→ WHAT TO DO:
All of the data is to be set down again without any alteration.

Saved entries
---------------

/-- BEM (R69, R90): registers s0 to s15; `m` holds mask bits [18:15] and bit [19] is set. Log entry 25. -/
def execBem (c : Cond) (annul : Bool) (y : BitVec 2) (m f g : BitVec 4) (o : BitVec 7) (s : State) : Out :=
  let e := s.actor
  let mask : BitVec 5 := 0x10 ||| m.setWidth 5
  if e = .c then
    let ra : BitVec 5 := f.setWidth 5
    let rb : BitVec 5 := g.setWidth 5
    issueWith (bemQuiet .c mask) .c y [.s ra, .s rb] s fun s _ =>
      let take := c.holds (s.me.sreg ra) (s.me.sreg rb)
      match s.pushHidden (s.followers mask) (.branch take annul) with
      | none => .wait
      | some s1 =>
        if take then .branch s1 (some (.jump, branchTo (s.branchBase .c) o.toInt)) false else .branch s1 none annul
  else
    issueWith (bemQuiet e mask) e y [] s fun s _ =>
      match s.hbHead e with
      | none => .wait
      | some (.count _) => .trap causeIllegal 0 0
      | some (.branch take ann) =>
        let s1 := s.onEng e (·.hbPop)
        if take then .branch s1 (some (.jump, branchTo (s.branchBase e) o.toInt)) false else .branch s1 none ann

/-- BEM.eq (R90). -/
def execBemEq (y : BitVec 2) (m f g : BitVec 4) (o : BitVec 7) (s : State) : Out := execBem .eq false y m f g o s

/-- BEM.eq.a (R90). -/
def execBemEqA (y : BitVec 2) (m f g : BitVec 4) (o : BitVec 7) (s : State) : Out := execBem .eq true y m f g o s

/-- BEM.ne (R90). -/
def execBemNe (y : BitVec 2) (m f g : BitVec 4) (o : BitVec 7) (s : State) : Out := execBem .ne false y m f g o s

/-- BEM.ne.a (R90). -/
def execBemNeA (y : BitVec 2) (m f g : BitVec 4) (o : BitVec 7) (s : State) : Out := execBem .ne true y m f g o s

/-- BEM.lt (R90). -/
def execBemLt (y : BitVec 2) (m f g : BitVec 4) (o : BitVec 7) (s : State) : Out := execBem .lt false y m f g o s

/-- BEM.lt.a (R90). -/
def execBemLtA (y : BitVec 2) (m f g : BitVec 4) (o : BitVec 7) (s : State) : Out := execBem .lt true y m f g o s

/-- BEM.le (R90). -/
def execBemLe (y : BitVec 2) (m f g : BitVec 4) (o : BitVec 7) (s : State) : Out := execBem .le false y m f g o s

/-- BEM.le.a (R90). -/
def execBemLeA (y : BitVec 2) (m f g : BitVec 4) (o : BitVec 7) (s : State) : Out := execBem .le true y m f g o s

/-- BEM.ltn (R90). -/
def execBemLtn (y : BitVec 2) (m f g : BitVec 4) (o : BitVec 7) (s : State) : Out := execBem .ltn false y m f g o s

/-- BEM.ltn.a (R90). -/
def execBemLtnA (y : BitVec 2) (m f g : BitVec 4) (o : BitVec 7) (s : State) : Out := execBem .ltn true y m f g o s

/-- BEM.len (R90). -/
def execBemLen (y : BitVec 2) (m f g : BitVec 4) (o : BitVec 7) (s : State) : Out := execBem .len false y m f g o s

/-- BEM.len.a (R90). -/
def execBemLenA (y : BitVec 2) (m f g : BitVec 4) (o : BitVec 7) (s : State) : Out := execBem .len true y m f g o s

---------------

→ ANSWER TO THE EXERCISE:
/-- BEM (R69, R90): registers s0 to s15; `m` holds mask bits [18:15] and bit [19] is set. Log entry 25. -/
def execBem (c : Cond) (annul : Bool) (y : BitVec 2) (m f g : BitVec 4) (o : BitVec 7) (s : State) : Out :=
  let e := s.actor
  let mask : BitVec 5 := 0x10 ||| m.setWidth 5
  if e = .c then
    let ra : BitVec 5 := f.setWidth 5
    let rb : BitVec 5 := g.setWidth 5
    issueWith (bemQuiet .c mask) .c y [.s ra, .s rb] s fun s _ =>
      let take := c.holds (s.me.sreg ra) (s.me.sreg rb)
      match s.pushHidden (s.followers mask) (.branch take annul) with
      | none => .wait
      | some s1 =>
        if take then .branch s1 (some (.jump, branchTo (s.branchBase .c) o.toInt)) false else .branch s1 none annul
  else
    issueWith (bemQuiet e mask) e y [] s fun s _ =>
      match s.hbHead e with
      | none => .wait
      | some (.count _) => .trap causeIllegal 0 0
      | some (.branch take ann) =>
        let s1 := s.onEng e (·.hbPop)
        if take then .branch s1 (some (.jump, branchTo (s.branchBase e) o.toInt)) false else .branch s1 none ann

/-- BEM.eq (R90). -/
def execBemEq (y : BitVec 2) (m f g : BitVec 4) (o : BitVec 7) (s : State) : Out := execBem .eq false y m f g o s

/-- BEM.eq.a (R90). -/
def execBemEqA (y : BitVec 2) (m f g : BitVec 4) (o : BitVec 7) (s : State) : Out := execBem .eq true y m f g o s

/-- BEM.ne (R90). -/
def execBemNe (y : BitVec 2) (m f g : BitVec 4) (o : BitVec 7) (s : State) : Out := execBem .ne false y m f g o s

/-- BEM.ne.a (R90). -/
def execBemNeA (y : BitVec 2) (m f g : BitVec 4) (o : BitVec 7) (s : State) : Out := execBem .ne true y m f g o s

/-- BEM.lt (R90). -/
def execBemLt (y : BitVec 2) (m f g : BitVec 4) (o : BitVec 7) (s : State) : Out := execBem .lt false y m f g o s

/-- BEM.lt.a (R90). -/
def execBemLtA (y : BitVec 2) (m f g : BitVec 4) (o : BitVec 7) (s : State) : Out := execBem .lt true y m f g o s

/-- BEM.le (R90). -/
def execBemLe (y : BitVec 2) (m f g : BitVec 4) (o : BitVec 7) (s : State) : Out := execBem .le false y m f g o s

/-- BEM.le.a (R90). -/
def execBemLeA (y : BitVec 2) (m f g : BitVec 4) (o : BitVec 7) (s : State) : Out := execBem .le true y m f g o s

/-- BEM.ltn (R90). -/
def execBemLtn (y : BitVec 2) (m f g : BitVec 4) (o : BitVec 7) (s : State) : Out := execBem .ltn false y m f g o s

/-- BEM.ltn.a (R90). -/
def execBemLtnA (y : BitVec 2) (m f g : BitVec 4) (o : BitVec 7) (s : State) : Out := execBem .ltn true y m f g o s

/-- BEM.len (R90). -/
def execBemLen (y : BitVec 2) (m f g : BitVec 4) (o : BitVec 7) (s : State) : Out := execBem .len false y m f g o s

/-- BEM.len.a (R90). -/
def execBemLenA (y : BitVec 2) (m f g : BitVec 4) (o : BitVec 7) (s : State) : Out := execBem .len true y m f g o s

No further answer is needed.